Dr. McLeod’s deposition, however, does not establish that claimant was permanently and totally disabled. To the contrary, Dr. McLeod testified that claimant “possibly could have some type of gainful employment.” He further testified that if claimant’s psychological condition improved, she could probably hold down a regular part-time sedentary job. Dr. McLeod indicated that at the time of the deposition, claimant was seeing a psychologist. There was no further testimony regarding whether claimant was permanently totally disabled or had reached maximum medical improvement from an orthopedic or psychiatric standpoint. See, Crown Carpenting, Inc. v. Guillen, 547 So.2d 1042 (Fla. 1st DCA 1989) (holding that where a claimant has both psychiatric and orthopedic injuries, permanent benefits may not be awarded prior to claimant reaching maximum medical improvement on from both disorders).

Second, an award of bad faith attorney fees on one set of benefits does not entitle claimant to bad faith attorney fees on Subsequent benefits. In Samper v. W.B. Johnson Properties, Inc./Holiday Inn, *1366481 So.2d 88, 91 (Fla. 1st DCA 1986), this court held that entitlement to fees for services in the prosecution of any subsequent claim will depend upon whether the claimant is able to establish anew any of the requisite grounds in connection with such claim. See also, International Paper Co. v. McKinney, 384 So.2d 645, 648 (Fla.1980) (“An employer’s contest of a claim at the beginning of a ease does not lock the employer into paying attorneys’ fees on all subsequent benefits paid if the employer voluntarily and timely pays the additional benefits.”). In the instant case, the evidence reveals that bad faith was properly awarded for employer/carrier’s previous denials of temporary total disability benefits. However, there was no showing that employer/carrier acted in bad faith in voluntarily accepting claimant as permanently totally disabled on September 7, 1989 after claimant filed a claim for permanent total disability on July 18, 1989.
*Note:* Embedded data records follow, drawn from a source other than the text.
-- ==== Sys2Proof/Syntax.lean ====
section
/-! DEFINITION. The commands of the LX204, one constructor for each row of the command table, with what the sender says in each.
An operand named `cyc` is the core cycle of the stroke, 0 to 255; `raw` is a moment, in 2^-16 ns, told from the start of that
cycle; `data` is the word written, whose trigger bit the row itself fixes. -/

namespace Sys2Proof

/-- Which management path an access comes by (R355, R360): the host's PCIe port, or SMBus. -/
inductive Source where
  | pcie | smbus
deriving DecidableEq, Repr

/-- Where a register access enters (R332, R372, R435): BAR0 of the PF, SMBus, BAR0 of VF `f`, BAR2 of VF `f`, or the PCIe
configuration space of function `f` (R4, R332, R350). -/
inductive Via where
  | pf
  | smbus
  | vf (f : Nat)
  | view (f : Nat)
  | config (f : Nat)
deriving DecidableEq, Repr

/-- An SMBus Block Write: its command code, and the bytes after its count, which is their number (R435). -/
structure SmbBlock where
  cmd : BitVec 8
  data : Bytes
deriving DecidableEq, Repr

/-- An SMBus Block Read: its command code, and whether the master clocks a PEC byte (R435). -/
structure SmbRead where
  cmd : BitVec 8
  pec : Bool
deriving DecidableEq, Repr

/-- The levels of the balls of the boundary-scan chain, 1 for high; bit k is the ball that `Ball.cell` numbers k (R437). -/
abbrev BallLevels := BitVec 47

/-- A droop of VDD_CORE: the core cycle in which it is seen, and how many mV below the target of R375 the voltage lies (R385). -/
structure Droop where
  cyc : Nat
  mv : Nat
deriving DecidableEq, Repr

/-- What a ring reads in host memory (R335, R340, R342): an entry, a TX entry's frame, or a table row. -/
inductive HostRead where
  | entry | frame | tableRow
deriving DecidableEq, Repr

/-- What a PTP message says, as the TSU reads it: its header, and the time in its body (R264 to R266). -/
structure PtpMsg where
  domain : BitVec 8
  /-- sourcePortIdentity: clockIdentity and portNumber -/
  srcId : BitVec 64
  srcPort : BitVec 16
  seq : BitVec 16
  correction : BitVec 64
  twoStep : Bool
  /-- originTimestamp, preciseOriginTimestamp or receiveTimestamp -/
  sec : BitVec 48
  ns : BitVec 32
  /-- requestingPortIdentity, of a response -/
  reqId : BitVec 64
  reqPort : BitVec 16
  /-- cumulativeScaledRateOffset of a Follow_Up information TLV -/
  rateOfs : BitVec 32
deriving DecidableEq, Repr
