-- ==== Sys2Proof/Machine/Fields.lean ====
section
/-! DEFINITION. The BAR0 address of every register (R351 and the register tables) and the bit range of every field the
meanings read or write, by the spec's names. -/

namespace Sys2Proof.Machine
The record is not clear as to when claimant reached maximum medical improvement and became eligible for permanent total disability. As this court explained in Volusia Memorial Park v. White, 549 So.2d 1114, 1118-1119 (Fla. 1st DCA 1989), the affirmative duty to investigate arises because the employer/carrier is put on notice that claimant’s physicians will testify that claimant is permanently totally disabled. In this case, as in White, there is no evidence that the employer/carrier was placed on notice that claimant had reached maximum medical improvement, a prerequisite to payment of permanent total disability benefits. Absent evidence that employer/carrier knew or should have known claimant was permanently totally disabled, the judge of compensation claims erred in awarding bad faith attorney fees. Accordingly, the order awarding bad faith attorney fees is reversed.
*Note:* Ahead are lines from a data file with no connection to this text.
/-- The registers of page SEQ. -/
def rows_SEQ : List RegRow := [
  ⟨.SEQ_RL_CMD, .seq, 0x140, [(5, 0x40)], 329, [.live, .hook],
    [⟨"LOAD", 0, 1, .w1s, 0⟩, ⟨"SWITCH", 1, 1, .w1s, 0⟩, ⟨"LOAD_CLASS", 2, 3, .rw, 7⟩]⟩,
  ⟨.SEQ_RL_STAT, .seq, 0x144, [(5, 0x40)], 329, [.live],
    [⟨"ACTIVE_BANK", 0, 1, .ro, 0⟩, ⟨"IDLE_STATE", 1, 2, .ro, 0⟩, ⟨"RESULT", 3, 4, .ro, 0⟩]⟩,
  ⟨.SEQ_RL_LOAD_ADDR_LO, .seq, 0x148, [(5, 0x40)], 329, [.pairLo],
    [⟨"ADDR", 0, 32, .rw, 0⟩]⟩,
  ⟨.SEQ_RL_LOAD_ADDR_HI, .seq, 0x14c, [(5, 0x40)], 329, [.pairHi],
    [⟨"ADDR", 0, 32, .rw, 0⟩]⟩,
  ⟨.SEQ_RL_LOAD_LEN, .seq, 0x150, [(5, 0x40)], 329, [],
    [⟨"LEN", 0, 21, .rw, 0⟩]⟩,
  ⟨.SEQ_RL_SVN_MIN, .seq, 0x154, [(5, 0x40)], 329, [.hook],
    [⟨"SVN", 0, 32, .rwl, 0⟩]⟩,
  ⟨.SEQ_RL_SVN, .seq, 0x158, [(5, 0x40)], 329, [.live],
    [⟨"SVN", 0, 32, .ro, 0⟩]⟩,
  ⟨.SEQ_RL_DIGEST, .seq, 0x15c, [(5, 0x40)], 329, [.live],
    [⟨"D", 0, 32, .ro, 0⟩]⟩,
  ⟨.SEQ_CKEY, .seq, 0x440, [(4, 0x40), (12, 0x4)], 329, [],
    [⟨"HASH", 0, 32, .rwl, 0⟩]⟩,
  ⟨.SEQ_CKEY_VALID, .seq, 0x470, [(4, 0x40)], 329, [],
    [⟨"VALID", 0, 1, .rwl, 0⟩]⟩,
  ⟨.SEQ_SQ_CTRL, .seq, 0x1000, [(16, 0x100)], 329, [.live, .hook],
    [⟨"RESTART", 0, 1, .w1s, 0⟩, ⟨"STOP", 1, 1, .w1s, 0⟩]⟩,
  ⟨.SEQ_SQ_STAT, .seq, 0x1004, [(16, 0x100)], 329, [.live],
    [⟨"STATE", 0, 2, .ro, 0⟩, ⟨"PC", 2, 15, .ro, 0⟩, ⟨"EVQ", 17, 7, .ro, 0⟩]⟩,
  ⟨.SEQ_SQ_FAULT, .seq, 0x1008, [(16, 0x100)], 329, [.live],
    [⟨"ADDR", 0, 15, .ro, 0⟩, ⟨"CODE", 15, 4, .ro, 0⟩]⟩,
  ⟨.SEQ_SQ_MBOX_IN, .seq, 0x100c, [(16, 0x100)], 329, [.hook],
    [⟨"V", 0, 32, .rw, 0⟩]⟩,
  ⟨.SEQ_SQ_MBOX_OUT, .seq, 0x1010, [(16, 0x100)], 329, [],
    [⟨"V", 0, 32, .ro, 0⟩]⟩,
  ⟨.SEQ_SQ_FLAGS, .seq, 0x1014, [(16, 0x100)], 329, [.hook],
    [⟨"FLAGS", 0, 16, .rw, 0⟩]⟩,
  ⟨.SEQ_SQ_SIG, .seq, 0x1018, [(16, 0x100)], 329, [],
    [⟨"SIG", 0, 32, .w1c, 0⟩]⟩,
  ⟨.SEQ_SQ_CNT, .seq, 0x1020, [(16, 0x100), (4, 0x8)], 329, [.cntArr, .snap],
    [⟨"COUNT", 0, 64, .ro, 0⟩]⟩]

/-- The registers of page HOST. -/
def rows_HOST : List RegRow := [
  ⟨.HOST_HALTED, .host, 0x100, [(16, 0x4)], 348, [],
    [⟨"RING", 0, 32, .w1c, 0⟩]⟩,
  ⟨.HOST_VEC_LOST, .host, 0x140, [], 348, [],
    [⟨"COUNT", 0, 16, .ro, 0⟩]⟩,
  ⟨.HOST_TRAP_NO_RING_LO, .host, 0x148, [], 348, [.roLo, .cnt64, .snap],
    [⟨"COUNT", 0, 32, .ro, 0⟩]⟩,
  ⟨.HOST_TRAP_NO_RING_HI, .host, 0x14c, [], 348, [.roHi, .cnt64, .snap],
    [⟨"COUNT", 0, 32, .ro, 0⟩]⟩,
  ⟨.HOST_RING_FN, .host, 0x1000, [(512, 0x4)], 348, [.hook],
    [⟨"FN", 0, 5, .rw, 0⟩]⟩,
  ⟨.HOST_FN_WIN_BASE_LO, .host, 0x2000, [(32, 0x10)], 348, [.pairLo],
    [⟨"ADDR", 0, 32, .rw, 0⟩]⟩,
  ⟨.HOST_FN_WIN_BASE_HI, .host, 0x2004, [(32, 0x10)], 348, [.pairHi],
    [⟨"ADDR", 0, 32, .rw, 0⟩]⟩,
  ⟨.HOST_FN_WIN_LIMIT_LO, .host, 0x2008, [(32, 0x10)], 348, [.pairLo],
    [⟨"ADDR", 0, 32, .rw, 0xffffffff⟩]⟩,
  ⟨.HOST_FN_WIN_LIMIT_HI, .host, 0x200c, [(32, 0x10)], 348, [.pairHi],
    [⟨"ADDR", 0, 32, .rw, 0xffffffff⟩]⟩]

/-- The registers of page RINGS. -/
def rows_RINGS : List RegRow := [
  ⟨.RINGS_RW_CTRL, .rings, 0x0, [(512, 0x100)], 347, [.hook],
    [⟨"EN", 0, 1, .rw, 0⟩, ⟨"TYPE", 1, 3, .rw, 0⟩, ⟨"LOG2_SIZE", 4, 5, .rw, 4⟩, ⟨"CLASS", 9, 3, .rw, 0⟩, ⟨"IRQ_EN", 12, 1, .rw, 0⟩, ⟨"VEC", 13, 11, .rw, 0⟩, ⟨"RESUME", 24, 1, .w1s, 0⟩]⟩,
  ⟨.RINGS_RW_POLL, .rings, 0x4, [(512, 0x100)], 347, [],
    [⟨"POLL_INTERVAL", 0, 16, .rw, 8⟩, ⟨"IRQ_BATCH", 16, 16, .rw, 1⟩]⟩,
  ⟨.RINGS_RW_BASE_LO, .rings, 0x8, [(512, 0x100)], 347, [.pairLo, .whileEn],
    [⟨"ADDR", 0, 32, .rw, 0⟩]⟩,
  ⟨.RINGS_RW_BASE_HI, .rings, 0xc, [(512, 0x100)], 347, [.pairHi, .whileEn],
    [⟨"ADDR", 0, 32, .rw, 0⟩]⟩,
  ⟨.RINGS_RW_HEAD_ADDR_LO, .rings, 0x10, [(512, 0x100)], 347, [.pairLo, .whileEn],
    [⟨"ADDR", 0, 32, .rw, 0⟩]⟩,
  ⟨.RINGS_RW_HEAD_ADDR_HI, .rings, 0x14, [(512, 0x100)], 347, [.pairHi, .whileEn],
    [⟨"ADDR", 0, 32, .rw, 0⟩]⟩,
  ⟨.RINGS_RW_START, .rings, 0x18, [(512, 0x100)], 347, [.whileEn],
    [⟨"START", 0, 32, .rw, 0⟩]⟩,
  ⟨.RINGS_RW_CONS, .rings, 0x1c, [(512, 0x100)], 347, [.live],
    [⟨"K", 0, 32, .ro, 0⟩]⟩,
  ⟨.RINGS_RW_STAT, .rings, 0x20, [(512, 0x100)], 347, [.live],
    [⟨"STATE", 0, 2, .ro, 0⟩, ⟨"CODE", 2, 4, .ro, 0⟩]⟩,
  ⟨.RINGS_RW_ERR_INDEX, .rings, 0x24, [(512, 0x100)], 347, [.live],
    [⟨"INDEX", 0, 32, .ro, 0⟩]⟩,
  ⟨.RINGS_RW_ERR_ROW, .rings, 0x28, [(512, 0x100)], 347, [.live],
    [⟨"ROW", 0, 4, .ro, 0⟩]⟩,
  ⟨.RINGS_RW_DONE_LO, .rings, 0x30, [(512, 0x100)], 347, [.roLo, .cnt64, .snap],
    [⟨"COUNT", 0, 32, .ro, 0⟩]⟩,
  ⟨.RINGS_RW_DONE_HI, .rings, 0x34, [(512, 0x100)], 347, [.roHi, .cnt64, .snap],
    [⟨"COUNT", 0, 32, .ro, 0⟩]⟩,
  ⟨.RINGS_RW_NONFATAL_LO, .rings, 0x38, [(512, 0x100)], 347, [.roLo, .cnt64, .snap],
    [⟨"COUNT", 0, 32, .ro, 0⟩]⟩,
  ⟨.RINGS_RW_NONFATAL_HI, .rings, 0x3c, [(512, 0x100)], 347, [.roHi, .cnt64, .snap],
    [⟨"COUNT", 0, 32, .ro, 0⟩]⟩,
  ⟨.RINGS_RW_RETRY_LO, .rings, 0x40, [(512, 0x100)], 347, [.roLo, .cnt64, .snap],
    [⟨"COUNT", 0, 32, .ro, 0⟩]⟩,
  ⟨.RINGS_RW_RETRY_HI, .rings, 0x44, [(512, 0x100)], 347, [.roHi, .cnt64, .snap],
    [⟨"COUNT", 0, 32, .ro, 0⟩]⟩]

/-- The registers of page GCNT. -/
def rows_GCNT : List RegRow := [
  ⟨.GCNT_PC_GCTL, .gcnt, 0x100, [], 365, [.atBoundary, .hook],
    [⟨"FREEZE", 0, 1, .rw, 0⟩, ⟨"CLR_ALL", 1, 1, .w1s, 0⟩]⟩,
  ⟨.GCNT_PC_SEL, .gcnt, 0x1000, [(8, 0x40)], 365, [.atBoundary],
    [⟨"EVENT", 0, 16, .rw, 0⟩, ⟨"EN", 16, 1, .rw, 0⟩, ⟨"SAMPLE_EN", 17, 1, .rw, 0⟩, ⟨"FN_MODE", 18, 2, .rw, 0⟩, ⟨"FN", 20, 5, .rw, 0⟩, ⟨"RANGE_EN", 25, 1, .rw, 0⟩]⟩,
  ⟨.GCNT_PC_FILT, .gcnt, 0x1004, [(8, 0x40)], 365, [.atBoundary],
    [⟨"SRC", 0, 8, .rw, 0xff⟩, ⟨"CLASS", 8, 16, .rw, 0xffff⟩]⟩,
  ⟨.GCNT_PC_RANGE_LO, .gcnt, 0x1008, [(8, 0x40)], 365, [.atBoundary],
    [⟨"BOUND", 0, 24, .rw, 0⟩]⟩,
  ⟨.GCNT_PC_RANGE_HI, .gcnt, 0x100c, [(8, 0x40)], 365, [.atBoundary],
    [⟨"BOUND", 0, 24, .rw, 0xffffff⟩]⟩,
  ⟨.GCNT_PC_VAL_LO, .gcnt, 0x1010, [(8, 0x40)], 365, [.live, .pairLo],
    [⟨"VALUE", 0, 32, .rw, 0⟩]⟩,
  ⟨.GCNT_PC_VAL_HI, .gcnt, 0x1014, [(8, 0x40)], 365, [.live, .pairHi, .hook],
    [⟨"VALUE", 0, 16, .rw, 0⟩]⟩,
  ⟨.GCNT_PC_RELOAD_LO, .gcnt, 0x1018, [(8, 0x40)], 365, [.pairLo],
    [⟨"RELOAD", 0, 32, .rw, 0⟩]⟩,
  ⟨.GCNT_PC_RELOAD_HI, .gcnt, 0x101c, [(8, 0x40)], 365, [.pairHi],
    [⟨"RELOAD", 0, 16, .rw, 0⟩]⟩,
  ⟨.GCNT_PC_SNAP_LO, .gcnt, 0x1020, [(8, 0x40)], 365, [.live, .roLo],
    [⟨"VALUE", 0, 32, .ro, 0⟩]⟩,
  ⟨.GCNT_PC_SNAP_HI, .gcnt, 0x1024, [(8, 0x40)], 365, [.live, .roHi],
    [⟨"VALUE", 0, 16, .ro, 0⟩]⟩,
  ⟨.GCNT_PC_STAT, .gcnt, 0x1028, [(8, 0x40)], 365, [.live],
    [⟨"OVF", 0, 1, .w1c, 0⟩, ⟨"SNAP_OVF", 1, 1, .ro, 0⟩]⟩,
  ⟨.GCNT_SMP_STAT, .gcnt, 0x2000, [], 368, [.live],
    [⟨"LEVEL", 0, 5, .ro, 0⟩, ⟨"LOST", 16, 16, .ro, 0⟩]⟩,
  ⟨.GCNT_SMP, .gcnt, 0x2010, [(6, 0x4)], 368, [.live],
    [⟨"WORD", 0, 32, .ro, 0⟩]⟩,
  ⟨.GCNT_VIEW, .gcnt, 0x8000, [(8192, 0x4)], 372, [.live],
    [⟨"V", 0, 32, .ro, 0⟩]⟩]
JO ANOS, J., concurs. ZEHMER, J., dissents with written opinion.





Dissenting Opinion

ZEHMER, Judge

(dissenting).

I respectfully dissent. I would affirm the order finding that the carrier acted in bad faith. While I might not have reached the same findings as the judge of compensation claims, that is not the applicable standard of appellate review. We should not undertake to retry the factual issues underlying the judge’s findings. There is sufficient evidence in this record, taking all inferences most favorably to the claimant, to warrant an affirmance of the judge’s findings.

Moreover, for the reasons argued by claimant on cross-appeal, I would reverse the amount of the fee awarded. The guideline fee calculated to approximately $47,-000, while the fee awarded was only $19,-500. There is no basis shown in the evidence or the findings in the appealed order justifying a reduction from the presumptive statutory fee pursuant to the several statutory factors. Absent articulable factors having a demonstrably significant negative or positive effect on the fee calculated pursuant to the statutory formula, there is no legal basis for deviating from the statutory formula fee amount.